Why is it that with really bad news that I am always really caught off guard? I just found it so silly when my dad called me this morning and just said he was on his way to come and visit. Yesterday Mom said he would call and just see if I was still up for it. But I was eager for him to come, even though I really wanted them both to be here. I was hoping to set up a time for them both to come as I have been feeling a little frustrated that Mom seems to be working so much lately. But now I know.
When Dad first told me about it, I was in shock. Breast cancer was the farthest thing from my mind, especially given all of her other health problems. My first thought was, "Please, God, don't let my mom die."
Dad says it is very treatable and that the doctors consider it to be more like living with a chronic illness. They said it is important to remain positive. I just don't know how to do that right now. I dread my mom having to undergo possible surgery, chemo and radiation. I don't want her to suffer or to be in pain and it is inevitable.
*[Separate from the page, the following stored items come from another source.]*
/-- The decoder that executes the RUN record of the encoder's pending run has produced that run too: its pixels equal PREV. -/
theorem lockStep_flushed_runExecuted (h : LockStep e d) (h0 : e.run ≠ 0)
    (hequal : ∀ j, j < e.cur → e.cur ≤ j + e.run.toNat → pixRead e j = e.prev) :
    LockStep (flushed e) (runExecuted e.run.toNat d) where
  encoder := h.encoder
  decoder := h.decoder
  prev := h.prev
  table := h.table
  produced := by
    show d.outLen + (List.replicate e.run.toNat d.prev).length + 0 = e.cur
    rw [List.length_replicate, Nat.add_zero, h.produced]
  pixels i hi := by
    have hi' : i < e.cur := by
      rw [← h.produced]
      simpa [runExecuted] using hi
    show readCell (writeCells d.mem.opix d.outLen (List.replicate e.run.toNat d.prev)) i = some (pixRead e i)
    by_cases hold : i < d.outLen
    · rw [readCell_writeCells_below _ hold, h.pixels i hold]
    · have hprod := h.produced
      rw [readCell_writeCells, List.length_replicate, if_pos (by omega), List.getElem?_replicate, if_pos (by omega), h.prev,
        hequal i hi' (by omega)]
  cursor := by
    show d.cur + 1 = e.outLen + (runBytes e.run).length
    rw [length_runBytes, if_neg h0, h.cursor]
  room := h.room
  quiet := h.quiet

/-- When the pending run's record goes out, the decoder comes back in step by executing it, if there is one. -/
theorem lockStep_flushed (h : LockStep e d) (hcur : e.cur ≤ e.inLen) (hrun : e.run.toNat ≤ 62)
    (hequal : ∀ j, j < e.cur → e.cur ≤ j + e.run.toNat → pixRead e j = e.prev)
    (hbytes : memRead d e.outLen (runBytes e.run).length = runBytes e.run)
    (hend : e.outLen + (runBytes e.run).length + 8 ≤ d.inLen) :
    ∃ k d', k ≤ 1 ∧ Host.Core.run Sys2Proof.core k d = .next d' ∧ LockStep (flushed e) d' ∧ SameInput d d' := by
  by_cases h0 : e.run = 0
  · have hsame : flushed e = e := by
      cases e
      simp_all [flushed, runBytes]
    exact ⟨0, d, Nat.zero_le 1, rfl, hsame.symm ▸ h, fun _ _ => rfl, rfl⟩
  · have hpos : e.run.toNat ≠ 0 := fun h' => h0 (BitVec.eq_of_toNat_eq h')
    have hfit := outLen_add_run_le_of_lockStep h hcur
    have hw : (Instr.run e.run.toNat).wellFormed := wellFormed_run_iff.mpr ⟨by omega, hrun⟩
    rw [runBytes, if_neg h0, length_encode, ← h.cursor] at hbytes hend
    have hstep := step_of_memRead_eq_encode h.decoder h.quiet.2 (by omega) hw hbytes hend
    exact ⟨1, _, Nat.le_refl 1, run_of_step (hstep.trans (exec_run_of_fits hfit)), lockStep_flushed_runExecuted h h0 hequal,
      memRead_congr rfl rfl, rfl⟩

/-- When a pixel's record goes out with no run pending, the decoder comes back in step by executing it. -/
theorem lockStep_recorded (h : LockStep e d) (hcur : e.cur < e.inLen) (h0 : e.run = 0)
    (hbytes : memRead d e.outLen (encode (ladder e (pixRead e e.cur))).length = encode (ladder e (pixRead e e.cur)))
    (hend : e.outLen + (encode (ladder e (pixRead e e.cur))).length + 8 ≤ d.inLen) :
    ∃ d', step d = .next d' ∧ LockStep (recorded e) d' := by
  have hproduced : d.outLen = e.cur := by simpa [h0] using h.produced
  have hleft : d.outLen < pixelCount d := by
    obtain ⟨hlen, hw, hh⟩ := h.room
    rwa [hproduced, pixelCount, hw, hh, ← hlen]
  rw [length_encode, ← h.cursor] at hbytes hend
  have hstep := step_of_memRead_eq_encode h.decoder h.quiet.2 hleft (ladder_wellFormed e _) hbytes hend
  refine ⟨_, hstep.trans (exec_ladder h.prev h.table _), ?_⟩
  exact
    { encoder := h.encoder
      decoder := h.decoder
      prev := rfl
      table := congrArg (tablePut · (pixRead e e.cur)) h.table
      produced := by
        show d.outLen + 1 + e.run.toNat = e.cur + 1
        simp [hproduced, h0]
      pixels := fun i hi => by
        show readCell (writeCell d.mem.opix d.outLen (pixRead e e.cur)) i = some (pixRead e i)
        rcases Nat.lt_or_eq_of_le (Nat.le_of_lt_succ hi) with hold | rfl
        · rw [readCell_writeCell_other _ _ (Nat.ne_of_lt hold), h.pixels i hold]
        · rw [readCell_writeCell_same, hproduced]
      cursor := by
        show d.cur + _ = e.outLen + _
        rw [h.cursor, length_encode]
      room := h.room
      quiet := h.quiet }

/-- Settles O53: by the three kinds of pixel step, each a sequence of the three moves. -/
theorem lockStepKept : Obligations.LockStepKept := by
  intro e e' d he _ h hcur hstep hheld hend
  have henc := he.encodeCall h.encoder
  have hrun := he.run
  rw [step_of_quiet h.quiet.1, engineStep_encode h.encoder, encodeCallStep, if_pos hcur] at hstep
  obtain ⟨hp, hlt, hs⟩ | ⟨hp, hfull, hs⟩ | ⟨-, hs⟩ := pixelStep_cases hrun <;> cases hs.symm.trans hstep
  · exact ⟨0, d, by omega, rfl, lockStep_absorbed h (by omega)⟩
  · obtain ⟨k, d', hk, hd', h', -⟩ := lockStep_flushed (lockStep_absorbed h (by omega)) hcur
      ((toNat_run_add_one (by omega)).trans_le (by omega)) (henc.absorbed hp hcur (by omega)).pendingEqual
      (memRead_eq_of_held hheld) hend
    exact ⟨k, d', by omega, hd', h'⟩
  · obtain ⟨hflush, hrecord⟩ := memRead_of_held_recorded_flushed hheld
    have hend' : e.outLen + (runBytes e.run).length + (encode (ladder (flushed e) (pixRead e e.cur))).length + 8 ≤ d.inLen :=
      hend
    obtain ⟨k, d', hk, hd', h', hinput⟩ :=
      lockStep_flushed h hcur.le (by omega) henc.pendingEqual hflush (by omega)
    obtain ⟨d'', hs'', h''⟩ :=
      lockStep_recorded h' hcur rfl ((hinput.memRead _ _).trans hrecord) (hinput.inLen.symm ▸ hend')
    exact ⟨k + 1, d'', by omega, run_succ_of_run hd' hs'', h''⟩

end Sys2Proof.Machine
end

section
/-!
PROOF. The memory rules (spec/20_memory.md): what the records leave alone (R33, R49), the byte order of the pixel buffers (R40),
when the host reads the outputs (R46, R153), and the append-only output of an encode call (R35, R43).
-/

namespace Sys2Proof.Machine

variable {s t : State}

/-! ### The records -/

/-- Settles O7: producing a pixel and a RUN that fits write none of these; the error entry leaves BUSY. -/
theorem recordsWriteNoInput : Obligations.RecordsWriteNoInput := by
  intro i s t h
  obtain ⟨hparams, hibuf, hipix⟩ := keepsInputs_of_exec h
  refine ⟨hibuf, hipix, ?_⟩
  obtain ⟨px, -, hx⟩ | ⟨n, -, -, hx⟩ | ⟨n, -, -, hx⟩ := exec_cases i s <;> cases hx.symm.trans h
  · exact ⟨rfl, hparams, rfl, rfl, rfl, fun _ => ⟨rfl, rfl⟩⟩
  · exact ⟨rfl, hparams, rfl, rfl, rfl, fun _ => ⟨rfl, rfl⟩⟩
  · simp

/-! ### The byte order of a pixel -/

/-- Pixel i of OPIX, as the host reads it, lies at bytes 4i .. 4i+3 (R33, R40). -/
theorem hostReadOpixByte_of_pixel (s : State) (i c : Nat) (h : c < 4) :
    hostReadOpixByte s (4 * i + c) = pixelByte (hostReadOpix s i) c := by
  simp only [hostReadOpixByte, show (4 * i + c) / 4 = i by omega, show (4 * i + c) % 4 = c by omega]

/-- Four bytes that hold a pixel's bytes from 4i on are its channels in the order of R40. -/
theorem bytes_eq_channels {f : Nat → Byte} {i : Nat} {p : Pixel} (h : ∀ c, c < 4 → f (4 * i + c) = pixelByte p c) :
    [f (4 * i), f (4 * i + 1), f (4 * i + 2), f (4 * i + 3)] = [p.r, p.g, p.b, p.a] := by
  have hr : f (4 * i) = p.r := h 0 (by decide)
  have hg : f (4 * i + 1) = p.g := h 1 (by decide)
  have hb : f (4 * i + 2) = p.b := h 2 (by decide)
  have ha : f (4 * i + 3) = p.a := h 3 (by decide)
  rw [hr, hg, hb, ha]

/-- Outside an encode call the host's write of a pixel of IPIX takes effect, and the block reads that pixel (R150, R44). -/
theorem step_writeIpix {i : Nat} {p : Pixel} {rest : List HostAction} (hm : inCall .encode s = false)
    (hin : s.inbox = .writeIpix i p :: rest) : ∃ t, step s = .next t ∧ pixRead t i = p := by
  rw [step_of_action hin, hostStep]
  exact ⟨_, hostWrite_eq_next_iff.mpr ⟨hm, rfl⟩, pixRead_of_readCell (readCell_writeCell_same _ i p)⟩

/-- Settles O58: pixel i of either buffer lies at bytes 4i .. 4i+3, and the literals carry a pixel's bytes as they stand. -/
theorem pixelByteOrder : Obligations.PixelByteOrder := by
  refine ⟨fun s i b0 b1 b2 b3 rest hm hin => ?_, fun s i => ?_, fun p => ?_⟩
  · obtain ⟨t, hstep, hread⟩ := step_writeIpix hm hin
    refine ⟨t, hstep, hread, (bytes_eq_channels (ipixByte_of_pixel t i)).trans ?_⟩
    rw [hread, pixelOfBytes]
  · exact ⟨bytes_eq_channels (ipixByte_of_pixel s i), bytes_eq_channels (hostReadOpixByte_of_pixel s i)⟩
  · exact ⟨rfl, rfl, fun rest => decode_rgb _ _ _ rest kind_rgb, fun rest => decode_rgba _ _ _ _ rest kind_rgba⟩

/-! ### The host's reads of the outputs -/

/-- After an encode call that ended in DONE the host reads a byte below OUT_LEN as written (R153). -/
theorem hostReadObuf_of_done {a : Nat} {b : Byte} (hdone : s.status.state = .done) (hmode : s.status.mode = .encode)
    (ha : a < s.outLen) (hcell : readCell s.mem.obuf a = some b) : hostReadObuf s a = b := by
  simp [hostReadObuf, outputsReadable, hdone, hmode, ha, hcell]

/-- After a decode call that ended in DONE the host reads a pixel below OUT_LEN as written (R153). -/
theorem hostReadOpix_of_done {i : Nat} {p : Pixel} (hdone : s.status.state = .done) (hmode : s.status.mode = .decode)
    (hi : i < s.outLen) (hcell : readCell s.mem.opix i = some p) : hostReadOpix s i = p := by
  simp [hostReadOpix, outputsReadable, hdone, hmode, hi, hcell]

/-- In DONE the host reads the register OUT_LEN (R24). -/
theorem hostReadOutLen_of_done (hdone : s.status.state = .done) : hostReadOutLen s = s.outLen := by
  simp [hostReadOutLen, isBusy, hdone]

/-- Settles O34: until DONE both reads are free values, which are not applied to memory. -/
theorem noPartialOutput : Obligations.NoPartialOutput := by
  refine ⟨fun s a m hne => ⟨?_, ?_⟩, fun s a b hdone hmode ha hcell => ?_, fun s i p hdone hmode hi hcell => ?_⟩
  · exact (hostReadObuf_of_not_done (s := { s with mem := m }) hne a).trans (hostReadObuf_of_not_done hne a).symm
  · exact (hostReadOpix_of_not_done (s := { s with mem := m }) hne a).trans (hostReadOpix_of_not_done hne a).symm
  · exact ⟨hostReadObuf_of_done hdone hmode ha hcell, hostReadOutLen_of_done hdone⟩
  · exact ⟨hostReadOpix_of_done hdone hmode hi hcell, hostReadOutLen_of_done hdone⟩

/-! ### The output of an encode call -/

/-- The RUN record of a pending run has no more bytes than the run has pixels (R59, R103). -/
theorem length_runBytes_le_toNat (r : BitVec 6) : (runBytes r).length ≤ r.toNat := by
  rw [length_runBytes]
  split
  · exact Nat.zero_le _
  · next h0 => exact Nat.pos_of_ne_zero fun h => h0 (BitVec.eq_of_toNat_eq h)

/-- A pixel step emits at most a one-byte RUN record and a five-byte record, and writes RUN, HT, PREV and CUR besides (R43,
R101). -/
theorem pixelStep_emits (h : s.run.toNat ≤ 61) :
    ∃ bs r ht p, bs.length ≤ 6 ∧
      pixelStep s = .next { emit bs s with run := r, ht := ht, prev := p, cur := s.cur + 1 } := by
  by_cases hp : pixRead s s.cur = s.prev
  · rcases Nat.lt_or_eq_of_le h with hlt | hfull
    · exact ⟨[], s.run + 1, s.ht, s.prev, Nat.zero_le 6, pixelStep_absorb hp hlt⟩
    · exact ⟨[0xFD], 0, s.ht, s.prev, by decide, pixelStep_flush hp hfull⟩
  · refine ⟨_, _, _, _, ?_, pixelStep_emit hp (by omega)⟩
    have hrun : (runBytes s.run).length ≤ 1 := by
      rw [length_runBytes]
      split <;> decide
    have hrecord : (encode (ladder s (pixRead s s.cur))).length ≤ 5 := by
      rw [length_encode]
      exact (length_kind _).2
    rw [List.length_append]
    omega

/-- With the host idle a running encode call with a pixel left takes the pixel step (R101). -/
theorem step_eq_pixelStep (hcall : inCall .encode s) (hquiet : s.inbox = []) (hcur : s.cur < s.inLen) :
    step s = pixelStep s := by
  rw [step_of_quiet hquiet, engineStep_encode hcall, encodeCallStep, if_pos hcur]

/-- Settles O37: by the bytes a pixel step emits. -/
theorem pixelStepAtMostSixBytes : Obligations.PixelStepAtMostSixBytes := by
  intro s t hcall hquiet hcur hrun hstep
  obtain ⟨bs, r, ht, p, hlen, hs⟩ := pixelStep_emits hrun
  cases hs.symm.trans ((step_eq_pixelStep hcall hquiet hcur).symm.trans hstep)
  exact ⟨Nat.le_add_right _ _, Nat.add_le_add_left hlen _⟩

/-- The room left in OBUF takes the pending run, at five bytes a pixel, and the sentinel (R69, R150). -/
theorem EncodeCallInv.outLen_le_obufCap (h : EncodeCallInv s) : s.outLen + 5 * s.run.toNat + 8 ≤ s.obufCap := by
  have hmost := h.atMost
  have hcur := h.cur
  have hlen := h.inLen
  have hroom := h.room
  rw [obufRoomNeeded] at hroom
  omega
It's not fair. Mom is supposed to do her clinicals this year to get her LPN degree. That looks like it is going to be completely off the table, whether Mom wants to accept that right now or not. She and Dad have seemed to have a stronger and healthier relationship than they have in years. This is going to add a lot of stress on them and their relationship. It makes me feel so very sad and scared. I don't know what to do to help. I don't want my mom to die. I want to be stubborn and not think that that will happen. But I also don't want to see her loose a breast or her hair. She shouldn't have to go through that. And it sucks because it may have been prompted to come about faster because of the Embrel--a drug that had brought her so much relief from her psoriasis. I don't want that to get all out of control now either. It just really, really sucks.
And then there is that selfish part of me--the part that thinks about myself. This is not a good time for me with all that is going on in my life. It is all just another thing that is sucking away my focus on what I need to be doing. I am angry because I want to be there to support my mom, while I am freaked out about how I am going to be able to manage it all.
I wonder what other crappy thing is out there waiting for me with that superstitious everything comes in three's. I found out my ex got remarried, my mom has cancer, and I don't want to stomach what will be next. When and where is that moment of peace? I think that is why I miss last summer so much. And there was another piece of it somewhere around the first of December.